The vast majority of the approximately 5,300 public pension boards in the US are lay boards, and their trustees are mostly part-time volunteers.  Public pension boards are creatures of state and local governments.  By design, these boards are comprised of individuals representing various constituencies (elected, appointed, and ex officio) and are not typically investment or pension administration experts. Even if they consider themselves expert, they usually don’t have the time to be involved in day-to-day management.

These fiduciary boards are responsible for setting direction and policy, approving key decisions and plans, overseeing execution, and verifying the reliability of reporting.  Despite being lay persons, as fiduciaries they are held to the highest legal standard of care - higher than that of a corporate director.  The issues they are asked to address are long-term, highly complex, rapidly changing, and uncertain, and in many cases involve billions of dollars and affect millions of people.

Despite being lay persons, as fiduciaries they are held to the highest legal standard of care - higher than that of a corporate director. 

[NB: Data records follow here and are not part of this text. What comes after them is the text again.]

-- ==== Sys2Proof/Laws/State.lean ====
section
/-! SUPPORT. One lemma per field per update of the state. -/

namespace Sys2Proof.Machine

/-! `setReg` -/

@[simp] theorem setReg_acc (s : State) (r : Reg) (v : Nibble) : (s.setReg r v).acc = s.acc := rfl
@[simp] theorem setReg_regs (s : State) (r : Reg) (v : Nibble) : (s.setReg r v).regs = writeReg s.regs r v := rfl
@[simp] theorem setReg_pc (s : State) (r : Reg) (v : Nibble) : (s.setReg r v).pc = s.pc := rfl
@[simp] theorem setReg_pb (s : State) (r : Reg) (v : Nibble) : (s.setReg r v).pb = s.pb := rfl
@[simp] theorem setReg_cf (s : State) (r : Reg) (v : Nibble) : (s.setReg r v).cf = s.cf := rfl
@[simp] theorem setReg_tf (s : State) (r : Reg) (v : Nibble) : (s.setReg r v).tf = s.tf := rfl
@[simp] theorem setReg_ie (s : State) (r : Reg) (v : Nibble) : (s.setReg r v).ie = s.ie := rfl
@[simp] theorem setReg_rtcf (s : State) (r : Reg) (v : Nibble) : (s.setReg r v).rtcf = s.rtcf := rfl
@[simp] theorem setReg_sub (s : State) (r : Reg) (v : Nibble) : (s.setReg r v).sub = s.sub := rfl
@[simp] theorem setReg_stackPc (s : State) (r : Reg) (v : Nibble) : (s.setReg r v).stackPc = s.stackPc := rfl
@[simp] theorem setReg_stackCf (s : State) (r : Reg) (v : Nibble) : (s.setReg r v).stackCf = s.stackCf := rfl
@[simp] theorem setReg_tmr (s : State) (r : Reg) (v : Nibble) : (s.setReg r v).tmr = s.tmr := rfl
@[simp] theorem setReg_ton (s : State) (r : Reg) (v : Nibble) : (s.setReg r v).ton = s.ton := rfl
@[simp] theorem setReg_pa (s : State) (r : Reg) (v : Nibble) : (s.setReg r v).pa = s.pa := rfl
@[simp] theorem setReg_portc (s : State) (r : Reg) (v : Nibble) : (s.setReg r v).portc = s.portc := rfl
@[simp] theorem setReg_sndSel (s : State) (r : Reg) (v : Nibble) : (s.setReg r v).sndSel = s.sndSel := rfl
@[simp] theorem setReg_sndMode (s : State) (r : Reg) (v : Nibble) : (s.setReg r v).sndMode = s.sndMode := rfl
@[simp] theorem setReg_sndOn (s : State) (r : Reg) (v : Nibble) : (s.setReg r v).sndOn = s.sndOn := rfl
@[simp] theorem setReg_halted (s : State) (r : Reg) (v : Nibble) : (s.setReg r v).halted = s.halted := rfl
@[simp] theorem setReg_ram (s : State) (r : Reg) (v : Nibble) : (s.setReg r v).ram = s.ram := rfl
@[simp] theorem setReg_rom (s : State) (r : Reg) (v : Nibble) : (s.setReg r v).rom = s.rom := rfl
@[simp] theorem setReg_pins (s : State) (r : Reg) (v : Nibble) : (s.setReg r v).pins = s.pins := rfl
@[simp] theorem setReg_cfg (s : State) (r : Reg) (v : Nibble) : (s.setReg r v).cfg = s.cfg := rfl
@[simp] theorem setReg_schedule (s : State) (r : Reg) (v : Nibble) : (s.setReg r v).schedule = s.schedule := rfl
@[simp] theorem setReg_emitted (s : State) (r : Reg) (v : Nibble) : (s.setReg r v).emitted = s.emitted := rfl
@[simp] theorem setReg_draws (s : State) (r : Reg) (v : Nibble) : (s.setReg r v).draws = s.draws := rfl
@[simp] theorem setReg_epoch (s : State) (r : Reg) (v : Nibble) : (s.setReg r v).epoch = s.epoch := rfl
@[simp] theorem setReg_ramCell (s : State) (r : Reg) (v : Nibble) (k : Nat) : (s.setReg r v).ramCell k = s.ramCell k := rfl

/-! `setPair` -/

@[simp] theorem setPair_acc (s : State) (hi lo : Reg) (v : Byte) : (s.setPair hi lo v).acc = s.acc := rfl
@[simp] theorem setPair_regs (s : State) (hi lo : Reg) (v : Byte) : (s.setPair hi lo v).regs = writeReg (writeReg s.regs hi (v.extractLsb' 4 4)) lo (v.extractLsb' 0 4) := rfl
@[simp] theorem setPair_pc (s : State) (hi lo : Reg) (v : Byte) : (s.setPair hi lo v).pc = s.pc := rfl
@[simp] theorem setPair_pb (s : State) (hi lo : Reg) (v : Byte) : (s.setPair hi lo v).pb = s.pb := rfl
@[simp] theorem setPair_cf (s : State) (hi lo : Reg) (v : Byte) : (s.setPair hi lo v).cf = s.cf := rfl
@[simp] theorem setPair_tf (s : State) (hi lo : Reg) (v : Byte) : (s.setPair hi lo v).tf = s.tf := rfl
@[simp] theorem setPair_ie (s : State) (hi lo : Reg) (v : Byte) : (s.setPair hi lo v).ie = s.ie := rfl
@[simp] theorem setPair_rtcf (s : State) (hi lo : Reg) (v : Byte) : (s.setPair hi lo v).rtcf = s.rtcf := rfl
@[simp] theorem setPair_sub (s : State) (hi lo : Reg) (v : Byte) : (s.setPair hi lo v).sub = s.sub := rfl
@[simp] theorem setPair_stackPc (s : State) (hi lo : Reg) (v : Byte) : (s.setPair hi lo v).stackPc = s.stackPc := rfl
@[simp] theorem setPair_stackCf (s : State) (hi lo : Reg) (v : Byte) : (s.setPair hi lo v).stackCf = s.stackCf := rfl
@[simp] theorem setPair_tmr (s : State) (hi lo : Reg) (v : Byte) : (s.setPair hi lo v).tmr = s.tmr := rfl
@[simp] theorem setPair_ton (s : State) (hi lo : Reg) (v : Byte) : (s.setPair hi lo v).ton = s.ton := rfl
@[simp] theorem setPair_pa (s : State) (hi lo : Reg) (v : Byte) : (s.setPair hi lo v).pa = s.pa := rfl
@[simp] theorem setPair_portc (s : State) (hi lo : Reg) (v : Byte) : (s.setPair hi lo v).portc = s.portc := rfl
@[simp] theorem setPair_sndSel (s : State) (hi lo : Reg) (v : Byte) : (s.setPair hi lo v).sndSel = s.sndSel := rfl
@[simp] theorem setPair_sndMode (s : State) (hi lo : Reg) (v : Byte) : (s.setPair hi lo v).sndMode = s.sndMode := rfl
@[simp] theorem setPair_sndOn (s : State) (hi lo : Reg) (v : Byte) : (s.setPair hi lo v).sndOn = s.sndOn := rfl
@[simp] theorem setPair_halted (s : State) (hi lo : Reg) (v : Byte) : (s.setPair hi lo v).halted = s.halted := rfl
@[simp] theorem setPair_ram (s : State) (hi lo : Reg) (v : Byte) : (s.setPair hi lo v).ram = s.ram := rfl
@[simp] theorem setPair_rom (s : State) (hi lo : Reg) (v : Byte) : (s.setPair hi lo v).rom = s.rom := rfl
@[simp] theorem setPair_pins (s : State) (hi lo : Reg) (v : Byte) : (s.setPair hi lo v).pins = s.pins := rfl
@[simp] theorem setPair_cfg (s : State) (hi lo : Reg) (v : Byte) : (s.setPair hi lo v).cfg = s.cfg := rfl
@[simp] theorem setPair_schedule (s : State) (hi lo : Reg) (v : Byte) : (s.setPair hi lo v).schedule = s.schedule := rfl
@[simp] theorem setPair_emitted (s : State) (hi lo : Reg) (v : Byte) : (s.setPair hi lo v).emitted = s.emitted := rfl
@[simp] theorem setPair_draws (s : State) (hi lo : Reg) (v : Byte) : (s.setPair hi lo v).draws = s.draws := rfl
@[simp] theorem setPair_epoch (s : State) (hi lo : Reg) (v : Byte) : (s.setPair hi lo v).epoch = s.epoch := rfl
@[simp] theorem setPair_ramCell (s : State) (hi lo : Reg) (v : Byte) (k : Nat) : (s.setPair hi lo v).ramCell k = s.ramCell k := rfl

These lay boards must therefore rely on their professional staff and independent advisors for guidance, execution, and verification. Based on such advice, each trustee has a duty to vote their conscience as to what is in the best interests of the beneficiaries regardless of how they came to be on the fiduciary board. 

Boards need to take the long-term view of policy issues through the lens of what’s in the best interests of the beneficiaries, i.e., to see the forest and the trees. To understand the critical role of the board, it is important to explore how boards fulfill their fiduciary duties, how they set direction and policy, when and how to delegate, and how to measure the efficacy of the board.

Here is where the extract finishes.